Stored data entries:
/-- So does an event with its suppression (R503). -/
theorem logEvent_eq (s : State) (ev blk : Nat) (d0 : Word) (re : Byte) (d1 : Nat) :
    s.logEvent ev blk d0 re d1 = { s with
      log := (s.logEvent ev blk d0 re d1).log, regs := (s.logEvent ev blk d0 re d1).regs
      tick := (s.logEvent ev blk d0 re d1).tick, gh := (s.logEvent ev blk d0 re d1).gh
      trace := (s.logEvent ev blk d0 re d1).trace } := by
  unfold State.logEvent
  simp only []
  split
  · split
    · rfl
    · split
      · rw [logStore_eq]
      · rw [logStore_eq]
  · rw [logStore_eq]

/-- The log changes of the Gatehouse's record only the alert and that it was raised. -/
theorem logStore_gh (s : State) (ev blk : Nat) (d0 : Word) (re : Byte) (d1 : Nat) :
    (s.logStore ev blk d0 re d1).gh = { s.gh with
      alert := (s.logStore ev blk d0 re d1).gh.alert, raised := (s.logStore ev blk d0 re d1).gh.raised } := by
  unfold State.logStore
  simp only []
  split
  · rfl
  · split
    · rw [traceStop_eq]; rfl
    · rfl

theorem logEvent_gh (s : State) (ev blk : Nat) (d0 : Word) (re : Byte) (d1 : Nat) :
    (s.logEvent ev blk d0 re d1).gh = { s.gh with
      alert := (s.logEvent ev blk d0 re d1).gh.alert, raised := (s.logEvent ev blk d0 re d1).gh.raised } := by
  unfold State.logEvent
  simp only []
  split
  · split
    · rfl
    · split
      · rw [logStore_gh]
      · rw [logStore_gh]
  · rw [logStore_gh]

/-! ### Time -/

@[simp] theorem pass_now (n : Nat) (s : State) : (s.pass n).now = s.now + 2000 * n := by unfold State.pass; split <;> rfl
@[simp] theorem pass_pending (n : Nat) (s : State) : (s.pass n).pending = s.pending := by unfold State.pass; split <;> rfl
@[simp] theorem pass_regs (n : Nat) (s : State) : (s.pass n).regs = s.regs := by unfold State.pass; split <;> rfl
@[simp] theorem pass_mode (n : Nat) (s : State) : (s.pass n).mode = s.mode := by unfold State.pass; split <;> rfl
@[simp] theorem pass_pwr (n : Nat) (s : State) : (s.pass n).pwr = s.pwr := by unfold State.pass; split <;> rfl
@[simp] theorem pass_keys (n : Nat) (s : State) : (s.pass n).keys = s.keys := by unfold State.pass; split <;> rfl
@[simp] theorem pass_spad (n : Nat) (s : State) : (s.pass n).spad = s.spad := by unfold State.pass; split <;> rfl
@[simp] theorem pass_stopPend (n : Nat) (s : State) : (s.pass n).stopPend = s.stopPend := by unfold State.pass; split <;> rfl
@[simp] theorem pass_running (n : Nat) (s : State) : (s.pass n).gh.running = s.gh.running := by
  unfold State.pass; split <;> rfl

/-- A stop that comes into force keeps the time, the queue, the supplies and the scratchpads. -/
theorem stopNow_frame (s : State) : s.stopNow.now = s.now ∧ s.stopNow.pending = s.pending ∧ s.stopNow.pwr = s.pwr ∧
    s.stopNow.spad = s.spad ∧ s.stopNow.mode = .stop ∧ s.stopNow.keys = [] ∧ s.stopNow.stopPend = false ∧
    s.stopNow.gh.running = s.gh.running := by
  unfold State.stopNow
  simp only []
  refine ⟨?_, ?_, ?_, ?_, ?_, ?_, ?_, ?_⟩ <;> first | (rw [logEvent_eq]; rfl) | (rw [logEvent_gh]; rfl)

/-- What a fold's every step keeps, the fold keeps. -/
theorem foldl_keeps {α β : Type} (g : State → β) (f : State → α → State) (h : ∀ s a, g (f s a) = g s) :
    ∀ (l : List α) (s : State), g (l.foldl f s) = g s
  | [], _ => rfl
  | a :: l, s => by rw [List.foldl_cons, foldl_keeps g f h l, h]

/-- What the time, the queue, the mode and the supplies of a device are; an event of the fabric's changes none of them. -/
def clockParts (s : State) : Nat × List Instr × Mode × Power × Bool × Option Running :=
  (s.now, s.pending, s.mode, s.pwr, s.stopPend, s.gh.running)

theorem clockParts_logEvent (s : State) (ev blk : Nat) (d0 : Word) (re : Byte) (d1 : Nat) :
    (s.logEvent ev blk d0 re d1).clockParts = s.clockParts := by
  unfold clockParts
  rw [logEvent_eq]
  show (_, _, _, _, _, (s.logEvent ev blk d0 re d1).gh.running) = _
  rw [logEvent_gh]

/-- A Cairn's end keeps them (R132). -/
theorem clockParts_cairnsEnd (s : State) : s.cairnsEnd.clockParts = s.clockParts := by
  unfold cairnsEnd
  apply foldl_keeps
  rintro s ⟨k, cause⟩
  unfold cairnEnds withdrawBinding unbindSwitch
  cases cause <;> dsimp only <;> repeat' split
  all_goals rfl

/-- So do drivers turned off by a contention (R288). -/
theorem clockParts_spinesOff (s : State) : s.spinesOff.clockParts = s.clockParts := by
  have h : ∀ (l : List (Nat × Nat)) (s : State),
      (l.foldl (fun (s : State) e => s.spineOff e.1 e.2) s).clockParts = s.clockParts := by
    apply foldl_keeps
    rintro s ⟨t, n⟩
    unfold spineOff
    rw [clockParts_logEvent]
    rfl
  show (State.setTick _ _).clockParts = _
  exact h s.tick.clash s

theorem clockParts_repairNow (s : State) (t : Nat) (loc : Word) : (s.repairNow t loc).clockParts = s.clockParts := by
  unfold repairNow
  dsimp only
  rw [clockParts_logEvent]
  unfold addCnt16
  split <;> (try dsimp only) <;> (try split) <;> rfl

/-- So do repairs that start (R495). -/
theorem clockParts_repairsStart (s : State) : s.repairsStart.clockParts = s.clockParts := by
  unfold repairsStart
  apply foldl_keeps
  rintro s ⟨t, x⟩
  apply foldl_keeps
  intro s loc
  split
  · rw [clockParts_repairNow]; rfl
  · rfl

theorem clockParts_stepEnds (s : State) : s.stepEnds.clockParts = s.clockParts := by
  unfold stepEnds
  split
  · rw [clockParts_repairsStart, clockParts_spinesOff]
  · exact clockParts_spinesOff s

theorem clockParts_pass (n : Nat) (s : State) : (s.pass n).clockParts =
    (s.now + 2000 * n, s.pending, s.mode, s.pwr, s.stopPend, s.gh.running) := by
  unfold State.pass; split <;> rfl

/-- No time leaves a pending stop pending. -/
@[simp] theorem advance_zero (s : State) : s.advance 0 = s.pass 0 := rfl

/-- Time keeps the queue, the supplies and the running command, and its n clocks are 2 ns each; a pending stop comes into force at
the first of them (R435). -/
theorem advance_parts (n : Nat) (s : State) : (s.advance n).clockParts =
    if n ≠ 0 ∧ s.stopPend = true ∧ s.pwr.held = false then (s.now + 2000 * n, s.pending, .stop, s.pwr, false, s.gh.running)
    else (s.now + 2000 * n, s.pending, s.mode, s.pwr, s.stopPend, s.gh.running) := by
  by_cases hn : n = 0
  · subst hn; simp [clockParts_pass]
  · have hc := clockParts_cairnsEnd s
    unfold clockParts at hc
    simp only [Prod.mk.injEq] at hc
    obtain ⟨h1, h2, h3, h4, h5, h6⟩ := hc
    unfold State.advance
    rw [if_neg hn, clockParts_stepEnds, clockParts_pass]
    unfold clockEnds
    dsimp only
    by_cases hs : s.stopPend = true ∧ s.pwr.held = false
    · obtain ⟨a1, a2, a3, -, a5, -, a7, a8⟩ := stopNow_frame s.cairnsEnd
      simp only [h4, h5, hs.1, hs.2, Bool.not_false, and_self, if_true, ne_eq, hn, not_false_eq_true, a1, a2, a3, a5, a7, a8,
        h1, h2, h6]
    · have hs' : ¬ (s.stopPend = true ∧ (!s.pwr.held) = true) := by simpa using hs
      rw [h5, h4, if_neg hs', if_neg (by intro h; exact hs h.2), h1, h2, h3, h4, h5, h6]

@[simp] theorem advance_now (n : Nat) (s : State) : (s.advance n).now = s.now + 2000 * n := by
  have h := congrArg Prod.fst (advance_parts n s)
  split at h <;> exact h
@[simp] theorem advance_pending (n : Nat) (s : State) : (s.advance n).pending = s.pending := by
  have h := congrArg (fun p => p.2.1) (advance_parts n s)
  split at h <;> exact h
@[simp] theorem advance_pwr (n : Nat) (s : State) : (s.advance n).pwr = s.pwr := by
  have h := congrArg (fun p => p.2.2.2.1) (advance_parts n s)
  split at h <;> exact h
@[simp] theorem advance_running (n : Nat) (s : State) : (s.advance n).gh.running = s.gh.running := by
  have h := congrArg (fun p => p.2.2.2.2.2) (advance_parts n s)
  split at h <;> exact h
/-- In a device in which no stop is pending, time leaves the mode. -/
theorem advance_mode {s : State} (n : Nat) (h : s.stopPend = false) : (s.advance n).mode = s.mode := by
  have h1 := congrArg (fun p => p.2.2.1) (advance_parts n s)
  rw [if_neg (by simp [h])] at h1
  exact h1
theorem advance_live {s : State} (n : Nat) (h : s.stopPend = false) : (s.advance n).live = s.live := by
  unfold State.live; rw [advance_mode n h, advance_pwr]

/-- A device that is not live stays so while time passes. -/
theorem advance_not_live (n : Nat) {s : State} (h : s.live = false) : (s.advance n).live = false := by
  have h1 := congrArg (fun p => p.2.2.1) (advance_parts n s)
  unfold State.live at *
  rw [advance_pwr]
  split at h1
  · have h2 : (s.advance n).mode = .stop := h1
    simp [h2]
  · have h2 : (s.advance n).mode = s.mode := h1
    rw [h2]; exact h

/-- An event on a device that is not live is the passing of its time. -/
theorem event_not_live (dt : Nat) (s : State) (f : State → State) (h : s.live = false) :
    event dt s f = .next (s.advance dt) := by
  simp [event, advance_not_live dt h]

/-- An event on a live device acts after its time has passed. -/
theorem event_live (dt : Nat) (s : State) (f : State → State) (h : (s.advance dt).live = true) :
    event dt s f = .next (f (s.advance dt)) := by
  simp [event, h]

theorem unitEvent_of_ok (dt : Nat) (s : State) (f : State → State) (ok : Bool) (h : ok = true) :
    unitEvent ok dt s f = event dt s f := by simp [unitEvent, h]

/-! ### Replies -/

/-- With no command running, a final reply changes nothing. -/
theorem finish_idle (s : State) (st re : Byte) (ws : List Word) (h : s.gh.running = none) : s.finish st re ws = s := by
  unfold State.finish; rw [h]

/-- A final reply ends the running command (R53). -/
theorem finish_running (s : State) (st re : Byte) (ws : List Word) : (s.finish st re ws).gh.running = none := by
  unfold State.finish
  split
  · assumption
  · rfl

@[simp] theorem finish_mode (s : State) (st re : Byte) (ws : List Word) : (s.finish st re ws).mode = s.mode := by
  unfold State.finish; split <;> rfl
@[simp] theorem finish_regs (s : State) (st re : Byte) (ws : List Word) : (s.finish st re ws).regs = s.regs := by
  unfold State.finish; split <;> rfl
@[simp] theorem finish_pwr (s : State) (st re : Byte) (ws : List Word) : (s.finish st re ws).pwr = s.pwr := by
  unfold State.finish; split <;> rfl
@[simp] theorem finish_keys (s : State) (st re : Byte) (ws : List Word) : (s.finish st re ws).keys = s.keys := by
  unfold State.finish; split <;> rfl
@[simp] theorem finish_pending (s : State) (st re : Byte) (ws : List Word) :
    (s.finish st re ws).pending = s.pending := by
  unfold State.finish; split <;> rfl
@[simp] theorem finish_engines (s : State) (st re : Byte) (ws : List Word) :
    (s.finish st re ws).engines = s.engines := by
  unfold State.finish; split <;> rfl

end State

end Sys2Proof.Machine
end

Exercise requirements ::
Exact duplication is required for the lines above, from the line that contains "s.mode := by unfold State.pass; split <;> rfl" to the line that contains "(s.pass n).gh.running = s.gh.running := by", inclusive; omit all others.

Answer section ::
@[simp] theorem pass_mode (n : Nat) (s : State) : (s.pass n).mode = s.mode := by unfold State.pass; split <;> rfl
@[simp] theorem pass_pwr (n : Nat) (s : State) : (s.pass n).pwr = s.pwr := by unfold State.pass; split <;> rfl
@[simp] theorem pass_keys (n : Nat) (s : State) : (s.pass n).keys = s.keys := by unfold State.pass; split <;> rfl
@[simp] theorem pass_spad (n : Nat) (s : State) : (s.pass n).spad = s.spad := by unfold State.pass; split <;> rfl
@[simp] theorem pass_stopPend (n : Nat) (s : State) : (s.pass n).stopPend = s.stopPend := by unfold State.pass; split <;> rfl
@[simp] theorem pass_running (n : Nat) (s : State) : (s.pass n).gh.running = s.gh.running := by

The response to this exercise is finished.